Marshawn Lynch was about to get hit for $1.2 million in media fines.
Not one fine. An accumulation — the way a $50 ticket becomes a $2,000 warrant when you ignore it long enough. It started after a playoff loss in Atlanta, a reporter went to the league, and the NFL told him: next time you skip the interview, we're collecting. He skipped anyway. They doubled it. He skipped again. Then again. By the time it became a line item that actually threatened his check, the number had compounded into something real.
So he showed up. Sat at the podium. Said: "I'm just here so I won't get fined."
Everyone thought it was a bit. A performance. The internet ran with it for years as peak Marshawn — the trickster, the anti-media guy, the guy who didn't care. He told me on this week's show that it was none of those things. At the end of the day, we talk about genuine, authentic, and being myself. Nah, I was just really telling like what it really was. Like, "I'm just here so I won't get fined." Really. They about to hit me for 1.2 if I don't come and do this.
That's the whole story. Not a statement. Not a brand play. A man who understood exactly what something was going to cost him, made the rational calculation, and showed up accordingly.
That calculation — knowing what things actually cost and managing accordingly — turns out to be the throughline for his entire financial life. Not in the way people talk about it on Instagram, where the lesson is "invest early" and the photo is a Lambo. In a quieter, more structural way. The kind that keeps the same advisors for twenty years.
The $50 ticket that taught him more than the $50 million contract
The fines weren't just fines. That's the part I keep coming back to.
Marshawn said it plainly: the discipline of managing NFL fines — the socks, the gloves, the meetings, the media — transferred directly into how he ran his financial life after football. It started to transfer over into my personal life to where I started to take care of situations that before I might have went unbothered. Like you get a ticket or something and you just let that linger. And then the next thing you know, a $50 ticket turns into a couple thousand dollars.
That's not a metaphor. That's the actual mechanism. He learned to close loops — small, mundane, undramatic loops — because the NFL punished him every time he left one open. And that habit, built under duress over years of getting fined for socks being too low, became the operating system he carried into business.
Most athletes I've talked to about financial discipline describe some version of a big awakening — the advisor who sat them down, the bank statement that scared them, the retired player who gave them the speech.
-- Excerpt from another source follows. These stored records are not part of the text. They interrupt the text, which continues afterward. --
-- ==== Sys2Proof/Certificates/Slice0/Obligations.lean ====
section
/-! DEFINITION. The statements for the provers. Every one holds for both variants and for every number of contexts: `V` and the engine
`e` are free, and nothing rests on the variant or the `NCTX` that Config names (notes/assumptions/1.md). -/

open Sys2Proof Sys2Proof.Machine

/-! ### Encoding -/

/-- R41 to R46, R36: no bit of an encoding is dropped. -/
def Obligations.DecodeOfEncodeIsTheInstruction : Prop :=
  ∀ i : Instr, i.wellFormed = true → decode (encode i) = .ok i

/-- R41: a form that decodes is the encoding of what it decodes to, which is well formed. So no two forms share an instruction. -/
def Obligations.EncodeOfDecodeIsTheForm : Prop :=
  ∀ (f : Form) (i : Instr), decode f = .ok i → encode i = f ∧ i.wellFormed = true

/-- R44: the five commands as match and mask pairs over the command word, with the range check of LEN; every other OP is reserved. -/
def Obligations.CommandsAreTheMatchAndMaskRows : Prop :=
  ∀ w : Word32,
    (decodeCommand w = .nop ↔ w = 0x00000000) ∧
    (∀ c, decodeCommand w = .init c ↔ w &&& 0xFFFF0FFF = 0x00000001 ∧ c = w.extractLsb' 12 4) ∧
    (∀ len c, decodeCommand w = .update len c ↔
      w &&& 0xFFFF00FF = 0x00000002 ∧ len.toNat ≤ 8 ∧ len = w.extractLsb' 8 4 ∧ c = w.extractLsb' 12 4) ∧
    (∀ c, decodeCommand w = .final c ↔ w &&& 0xFFFF0FFF = 0x00000003 ∧ c = w.extractLsb' 12 4) ∧
    (∀ d s, decodeCommand w = .clone d s ↔
      w &&& 0xFFF00FFF = 0x00000004 ∧ d = w.extractLsb' 12 4 ∧ s = w.extractLsb' 16 4) ∧
    (5 ≤ (w.extractLsb' 0 8).toNat → ∃ f, decodeCommand w = .illegal f)

/-- R45: a word decodes to ILLEGAL exactly when one of the seven conditions holds, and it then writes `ERR = ILLEGAL` and nothing else. That the words
R46 rejects decode to their command and are ILLEGAL by its meaning is the model's split of the two rules (notes/assumptions/6.md). -/
def Obligations.IllegalWordsAreTheSevenConditions : Prop :=
  ∀ w : Word32,
    let op := (w.extractLsb' 0 8).toNat
    let len := (w.extractLsb' 8 4).toNat
    let ctx := (w.extractLsb' 12 4).toNat
    let src := (w.extractLsb' 16 4).toNat
    let rsv := (w.extractLsb' 20 12).toNat
    ((∃ f, decodeCommand w = .illegal f) ↔
      rsv ≠ 0 ∨ 5 ≤ op ∨ (op = 0 ∧ (len ≠ 0 ∨ ctx ≠ 0 ∨ src ≠ 0)) ∨ ((op = 1 ∨ op = 3) ∧ (len ≠ 0 ∨ src ≠ 0)) ∨
      (op = 2 ∧ src ≠ 0) ∨ (op = 2 ∧ 8 < len) ∨ (op = 4 ∧ len ≠ 0)) ∧
    ((∃ f, decodeCommand w = .illegal f) → ∀ (V : Variant) (e : Engine V) (b : Bus),
      exec (.wrCmd w) ⟨V, e, b⟩ = .next ⟨V, { e with status := { e.status with err := .illegal } }, b⟩)

/-- R46: a command whose CTX, or a CLONE whose SRC, is not below `NCTX` is ILLEGAL. With 16 contexts every index is in range. -/
def Obligations.ContextOutOfRangeIsIllegal : Prop :=
  ∀ (V : Variant) (e : Engine V) (b : Bus) (c d len : BitVec 4), e.ctx.length ≤ c.toNat →
    let t : Host.Outcome State Fault Refusal := .next ⟨V, { e with status := { e.status with err := .illegal } }, b⟩
    e.ctx.length ≠ 16 ∧
    exec (.init c) ⟨V, e, b⟩ = t ∧ exec (.update len c) ⟨V, e, b⟩ = t ∧ exec (.final c) ⟨V, e, b⟩ = t ∧
    exec (.clone c d) ⟨V, e, b⟩ = t ∧ exec (.clone d c) ⟨V, e, b⟩ = t

/-- R42, R44, R36: a few words and accesses written out from the spec's encodings. -/
def Obligations.WrittenOutWordsDecode : Prop :=
  decodeCommand 0x00000000 = .nop ∧
  decodeCommand 0x00001001 = .init 1 ∧
  decodeCommand 0x00001302 = .update 3 1 ∧
  decodeCommand 0x00001003 = .final 1 ∧
  decodeCommand 0x00001004 = .clone 1 0 ∧
  decodeCommand 0x00020004 = .clone 0 2 ∧
  decodeCommand 0x00000902 = .illegal ⟨2, 9, 0, 0, 0⟩ ∧
  decodeAccess ⟨0x08, 4, some 0x00000302⟩ = .ok (.wrCmd 0x00000302) ∧
  decodeAccess ⟨0x34, 4, some 1⟩ = .ok (.wrCfg5 1) ∧
  decodeAccess ⟨0x44, 4, some 0xa5a5a5a5⟩ = .ok (.wrKey 1 0xa5a5a5a5) ∧
  decodeAccess ⟨0xFC, 4, none⟩ = .ok (.rdDout 15)

/-- R36: the register window map, with its reserved offsets. -/
def Obligations.WindowMap : Prop :=
  regAt 0x00 = .id ∧ regAt 0x04 = .status ∧ regAt 0x08 = .cmd ∧
  (∀ k : Fin 2, regAt (BitVec.ofNat 8 (0x10 + 4 * k)) = .din k) ∧
  (∀ k : Fin 6, regAt (BitVec.ofNat 8 (0x20 + 4 * k)) = .cfg k) ∧
  (∀ k : Fin 16, regAt (BitVec.ofNat 8 (0x40 + 4 * k)) = .key k) ∧
  (∀ k : Fin 4, regAt (BitVec.ofNat 8 (0x80 + 4 * k)) = .salt k) ∧
  (∀ k : Fin 4, regAt (BitVec.ofNat 8 (0x90 + 4 * k)) = .pers k) ∧
  (∀ k : Fin 16, regAt (BitVec.ofNat 8 (0xC0 + 4 * k)) = .dout k) ∧
  (∀ a : BitVec 8, a.toNat % 4 = 0 →
    (regAt a = .reserved ↔ a = 0x0C ∨ a = 0x18 ∨ a = 0x1C ∨ a = 0x38 ∨ a = 0x3C ∨ (0xA0 ≤ a.toNat ∧ a.toNat ≤ 0xBC)))

/-! ### The bus and the step -/

/-- R38, R41: the access that is next on the bus, when it decodes, is run as the instruction it decodes to, in the state without it. -/
def Obligations.StepRunsTheDecodedAccess : Prop :=
  ∀ (V : Variant) (e : Engine V) (a : Access) (rest : List HostEvent) (reads : List Word32) (i : Instr),
    decodeAccess a = .ok i →
    step ⟨V, e, ⟨.access a :: rest, reads⟩⟩ = exec i ⟨V, e, ⟨rest, reads⟩⟩

/-- R101: a write of `w` to CMD runs the one command `w` decodes to, within that step, and answers a next state. -/
def Obligations.CmdWriteRunsOneCommand : Prop :=
  ∀ (V : Variant) (e : Engine V) (w : Word32) (rest : List HostEvent) (reads : List Word32),
    step ⟨V, e, ⟨.access ⟨0x08, 4, some w⟩ :: rest, reads⟩⟩ = exec (.wrCmd w) ⟨V, e, ⟨rest, reads⟩⟩ ∧
    exec (.wrCmd w) ⟨V, e, ⟨rest, reads⟩⟩ = exec (decodeCommand w).toInstr ⟨V, e, ⟨rest, reads⟩⟩ ∧
    ∃ e' : Engine V, exec (.wrCmd w) ⟨V, e, ⟨rest, reads⟩⟩ = .next ⟨V, e', ⟨rest, reads⟩⟩

/-- R34, R144: a step is refused exactly when the next access is not 32-bit or not word-aligned; the refusal names it. -/
def Obligations.StepRefusesExactlyProtocolViolations : Prop :=
  ∀ (s : State) (r : Refusal), step s = .refused r ↔
    ∃ a rest, s.bus.pending = .access a :: rest ∧ (a.width ≠ 4 ∨ a.addr.toNat % 4 ≠ 0) ∧ r = .hostProtocol a.addr a.width

/-- R157: the engine is idle between accesses. -/
def Obligations.IdleWithoutAccess : Prop :=
  ∀ (V : Variant) (e : Engine V) (reads : List Word32), step ⟨V, e, ⟨[], reads⟩⟩ = .next ⟨V, e, ⟨[], reads⟩⟩

/-- R146, R149: a reset, between two accesses or in a stalled CMD write, puts every piece of engine state in its reset value, whatever
it was, and keeps the variant and `NCTX`; the cut write has no effect. -/
def Obligations.ResetTakesTheResetState : Prop :=
  ∀ (V : Variant) (e : Engine V) (rest : List HostEvent) (reads : List Word32) (w : Word32),
    step ⟨V, e, ⟨.reset :: rest, reads⟩⟩ = .next ⟨V, Engine.reset V e.ctx.length, ⟨rest, reads⟩⟩ ∧
    step ⟨V, e, ⟨.resetInCmd w :: rest, reads⟩⟩ = .next ⟨V, Engine.reset V e.ctx.length, ⟨rest, reads⟩⟩

/-- R147, R32: what reset leaves: every register as the host reads it, and every context EMPTY with zero fields. The datapath's reset
values are the model's own (notes/assumptions/2.md) and are not stated. -/
def Obligations.ResetValues : Prop :=
  ∀ (V : Variant) (n : Nat), 1 ≤ n → n ≤ 16 →
    (Engine.reset V n).ctx = List.replicate n
      { st := .empty, h := Vector.replicate 8 0, t := 0, f0 := 0, f1 := 0, buf := [], nn := 0, ln := 0, dig := [] } ∧
    ∀ a : BitVec 8, a.toNat % 4 = 0 →
      ((Engine.reset V n).peek a).toNat =
        match V, a.toNat with
        | .B, 0x00 => 0xB2000C40 + n * 2 ^ 16
        | .S, 0x00 => 0xB2000A20 + n * 2 ^ 16
        | .B, 0x20 => 0x01010040
        | .S, 0x20 => 0x01010020
        | _, _ => 0

/-- R126, R135, R2: every instruction, in every state, answers a next state of the same variant with the same contexts' number; it takes
nothing from the bus and returns at most one value. -/
def Obligations.EveryInstructionCompletes : Prop :=
  ∀ (i : Instr) (V : Variant) (e : Engine V) (b : Bus), ∃ (e' : Engine V) (out : List Word32),
    exec i ⟨V, e, b⟩ = .next ⟨V, e', ⟨b.pending, b.reads ++ out⟩⟩ ∧ e'.ctx.length = e.ctx.length ∧ out.length ≤ 1

/-! ### Register accesses -/

/-- R108, R24: the register at offset 0x00, ID, reads as the signature, `NCTX`, the round count and the word width; a write of it is ignored. -/
def Obligations.RdIdReturnsTheIdentity : Prop :=
  ∀ (V : Variant) (e : Engine V) (b : Bus), e.ctx.length ≤ 16 → ∃ x : Word32,
    exec .rdId ⟨V, e, b⟩ = .next ⟨V, e, ⟨b.pending, b.reads ++ [x]⟩⟩ ∧
    x.extractLsb' 24 8 = 0xB2 ∧ (x.extractLsb' 16 8).toNat = e.ctx.length ∧
    (x.extractLsb' 8 8).toNat = (if V = .B then 12 else 10) ∧
    (x.extractLsb' 0 8).toNat = (if V = .B then 64 else 32) ∧
    decodeAccess ⟨0x00, 4, none⟩ = .ok .rdId ∧
    ∀ v, decodeAccess ⟨0x00, 4, some v⟩ = .ok (.wrId v) ∧ exec (.wrId v) ⟨V, e, b⟩ = .next ⟨V, e, b⟩

/-- R109, R26, R127: the register at offset 0x04, STATUS, reads as its fields, with the codes of ERR and of CSTATE, and keeps them; a write of it is ignored. -/
def Obligations.RdStatusReturnsTheFields : Prop :=
  ∀ (V : Variant) (e : Engine V) (b : Bus), ∃ x : Word32,
    exec .rdStatus ⟨V, e, b⟩ = .next ⟨V, e, ⟨b.pending, b.reads ++ [x]⟩⟩ ∧
    (x.extractLsb' 0 4).toNat = (match e.status.err with | .ok => 0 | .config => 1 | .state => 2 | .illegal => 3 | .noctx => 4) ∧
    (x.extractLsb' 4 2).toNat = (match e.status.cstate with | .empty => 0 | .ready => 1 | .final => 2) ∧
    x.extractLsb' 6 2 = 0 ∧ x.extractLsb' 8 8 = e.status.dlen ∧ x.extractLsb' 16 16 = 0 ∧
    decodeAccess ⟨0x04, 4, none⟩ = .ok .rdStatus ∧
    ∀ v, decodeAccess ⟨0x04, 4, some v⟩ = .ok (.wrStatus v) ∧ exec (.wrStatus v) ⟨V, e, b⟩ = .next ⟨V, e, b⟩

/-- R110, R112, R115, R117, R118, R120: the other reads return the stored words, or 0, and change nothing else. -/
def Obligations.ReadsReturnTheStoredWords : Prop :=
  ∀ (V : Variant) (e : Engine V) (b : Bus),
    let ret (x : Word32) : Host.Outcome State Fault Refusal := .next ⟨V, e, ⟨b.pending, b.reads ++ [x]⟩⟩
    exec .rdCmd ⟨V, e, b⟩ = ret 0 ∧
    (∀ k, exec (.rdDin k) ⟨V, e, b⟩ = ret e.stage.din[k]) ∧
    (∀ k : Fin 5, exec (.rdCfg k.castSucc) ⟨V, e, b⟩ = ret e.stage.cfg[k]) ∧
    exec (.rdCfg 5) ⟨V, e, b⟩ = ret (if e.stage.cfg5 = 1 then 1 else 0) ∧
    (∀ k, exec (.rdKey k) ⟨V, e, b⟩ = ret e.stage.key[k]) ∧
    (∀ k, exec (.rdSalt k) ⟨V, e, b⟩ = ret e.stage.salt[k]) ∧
    (∀ k, exec (.rdPers k) ⟨V, e, b⟩ = ret e.stage.pers[k]) ∧
    (∀ k, exec (.rdDout k) ⟨V, e, b⟩ = ret e.dout[k]) ∧
    (∀ a, exec (.reserved a none) ⟨V, e, b⟩ = ret 0)

/-- R111, R113, R114, R116: a write of a staging register stores its value there and changes nothing else. -/
def Obligations.StagingWritesStore : Prop :=
  ∀ (V : Variant) (e : Engine V) (b : Bus) (v : Word32),
    (∀ k, exec (.wrDin k v) ⟨V, e, b⟩ = .next ⟨V, { e with stage := { e.stage with din := e.stage.din.set k v } }, b⟩) ∧
    (∀ k, exec (.wrCfg k v) ⟨V, e, b⟩ = .next ⟨V, { e with stage := { e.stage with cfg := e.stage.cfg.set k v } }, b⟩) ∧
    exec (.wrCfg5 v) ⟨V, e, b⟩ = .next ⟨V, { e with stage := { e.stage with cfg5 := v.extractLsb' 0 1 } }, b⟩ ∧
    (∀ k, exec (.wrKey k v) ⟨V, e, b⟩ = .next ⟨V, { e with stage := { e.stage with key := e.stage.key.set k v } }, b⟩) ∧
    (∀ k, exec (.wrSalt k v) ⟨V, e, b⟩ = .next ⟨V, { e with stage := { e.stage with salt := e.stage.salt.set k v } }, b⟩) ∧
    (∀ k, exec (.wrPers k v) ⟨V, e, b⟩ = .next ⟨V, { e with stage := { e.stage with pers := e.stage.pers.set k v } }, b⟩)

/-- R119, R120: writes to ID, STATUS, DOUT and the reserved offsets are ignored. -/
def Obligations.IgnoredWritesChangeNothing : Prop :=
  ∀ (s : State) (v : Word32), exec (.wrId v) s = .next s ∧ exec (.wrStatus v) s = .next s ∧
    (∀ k, exec (.wrDout k v) s = .next s) ∧ (∀ a, exec (.reserved a (some v)) s = .next s)

/-- R120: a read of a reserved offset returns 0, and a write to one is ignored. -/
def Obligations.ReservedOffsetsReadZeroAndIgnoreWrites : Prop :=
  ∀ (V : Variant) (e : Engine V) (a : BitVec 8) (v : Word32) (rest : List HostEvent) (reads : List Word32),
    (a = 0x0C ∨ a = 0x18 ∨ a = 0x1C ∨ a = 0x38 ∨ a = 0x3C ∨ (0xA0 ≤ a.toNat ∧ a.toNat ≤ 0xBC ∧ a.toNat % 4 = 0)) →
    step ⟨V, e, ⟨.access ⟨a, 4, none⟩ :: rest, reads⟩⟩ = .next ⟨V, e, ⟨rest, reads ++ [0]⟩⟩ ∧
    step ⟨V, e, ⟨.access ⟨a, 4, some v⟩ :: rest, reads⟩⟩ = .next ⟨V, e, ⟨rest, reads⟩⟩

/-- R37, R36: a read of any aligned offset has no side effect; it returns what the window holds there. -/
def Obligations.EveryReadIsFreeOfSideEffects : Prop :=
  ∀ (V : Variant) (e : Engine V) (a : BitVec 8) (rest : List HostEvent) (reads : List Word32), a.toNat % 4 = 0 →
    step ⟨V, e, ⟨.access ⟨a, 4, none⟩ :: rest, reads⟩⟩ = .next ⟨V, e, ⟨rest, reads ++ [e.peek a]⟩⟩

/-- R25, R36, R37, R119: a write of any aligned offset but CMD is seen by later reads at that offset alone, and there only if it is a staging
register; it touches no context, STATUS field, DOUT word or the datapath. -/
def Obligations.WriteIsReadBackThereAlone : Prop :=
  ∀ (V : Variant) (e : Engine V) (a : BitVec 8) (v : Word32) (rest : List HostEvent) (reads : List Word32),
    a.toNat % 4 = 0 → a ≠ 0x08 → ∃ e' : Engine V,
      step ⟨V, e, ⟨.access ⟨a, 4, some v⟩ :: rest, reads⟩⟩ = .next ⟨V, e', ⟨rest, reads⟩⟩ ∧
      e'.ctx = e.ctx ∧ e'.dp = e.dp ∧ e'.status = e.status ∧ e'.dout = e.dout ∧
      ∀ a' : BitVec 8, a'.toNat % 4 = 0 → e'.peek a' =
        if a' = a ∧ ((0x10 ≤ a.toNat ∧ a.toNat < 0x18) ∨ (0x20 ≤ a.toNat ∧ a.toNat < 0x38) ∨ (0x40 ≤ a.toNat ∧ a.toNat < 0xA0))
        then (if a = 0x34 then v &&& 1 else v) else e.peek a'

/-! ### Commands -/

/-- R102, R107, R130: NOP clears ERR, ILLEGAL writes `ERR = ILLEGAL`, and neither changes anything else. -/
def Obligations.NopAndIllegalWriteErrAlone : Prop :=
  ∀ (V : Variant) (e : Engine V) (b : Bus) (f : CommandFields),
    exec .nop ⟨V, e, b⟩ = .next ⟨V, { e with status := { e.status with err := .ok } }, b⟩ ∧
    exec (.illegal f) ⟨V, e, b⟩ = .next ⟨V, { e with status := { e.status with err := .illegal } }, b⟩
Marshawn's version happened in reverse. The habits came first, through punishment, before he understood what they were building toward. I had no idea when I was doing it that that's what I was preparing myself for.
I think that's actually the more durable version of the lesson. Discipline you're forced into because the fine is real tends to stick in a way that discipline you're talked into rarely does.
The game check you don't touch
The structural move Marshawn described — the one that I think is underrated and undersaid in every conversation about athlete money — is the separation.
He didn't just invest his game checks. He stopped touching his game checks. The plan, once the endorsement work got real, was to finance his entire life off of off-field money. Brand deals, commercial shoots, the appearances on off days where he'd put in three or four hours and bring back a couple hundred thousand dollars. That was his operating budget. The game check went away, somewhere else, untouched.
I can do this and I can use this like the dope game. And then it was just more about stacking, stacking, and putting away.
I sat with that for a second when he said it. It sounds simple. In practice, it's one of the hardest things a player can actually pull off, because it requires two things happening simultaneously: you have to be earning enough off the field to actually live on, and you have to have the discipline not to collapse the two accounts into one big balance that you spend from freely. Most players never build the off-field income sufficient to make the separation real. The ones who do often spend both anyway because — as Vita Vea's financial advisor told him — when the balance keeps going up, the brain interprets that as permission.
Marshawn built the wall and held it. The result, after a few years of that, was that he looked at his account and the game check money was mostly still there, compounding, while he'd been living off endorsement money that he genuinely liked earning. To me, that was just like free money because I liked it. Free money because it didn't feel like sacrifice. That's a different category of financial move than "I invested 30% of my salary." That's structural.
PULL QUOTE: "I'm not looking for nothing from the city to actually do this. This is just pure straight out of the kindness of my heart." — Marshawn Lynch, on the First Family Foundation
The rookie symposium advice he ignored — and why it was wrong
He brought this up near the end, and I want to stay on it because it contradicts something you hear constantly around athletes.
At the rookie symposium — the orientation NFL teams run to prepare first-year players for the league — Marshawn said the message, as he interpreted it, was essentially: leave your day ones behind. Don't go into business with family. The people who were with you before the money will bring you down.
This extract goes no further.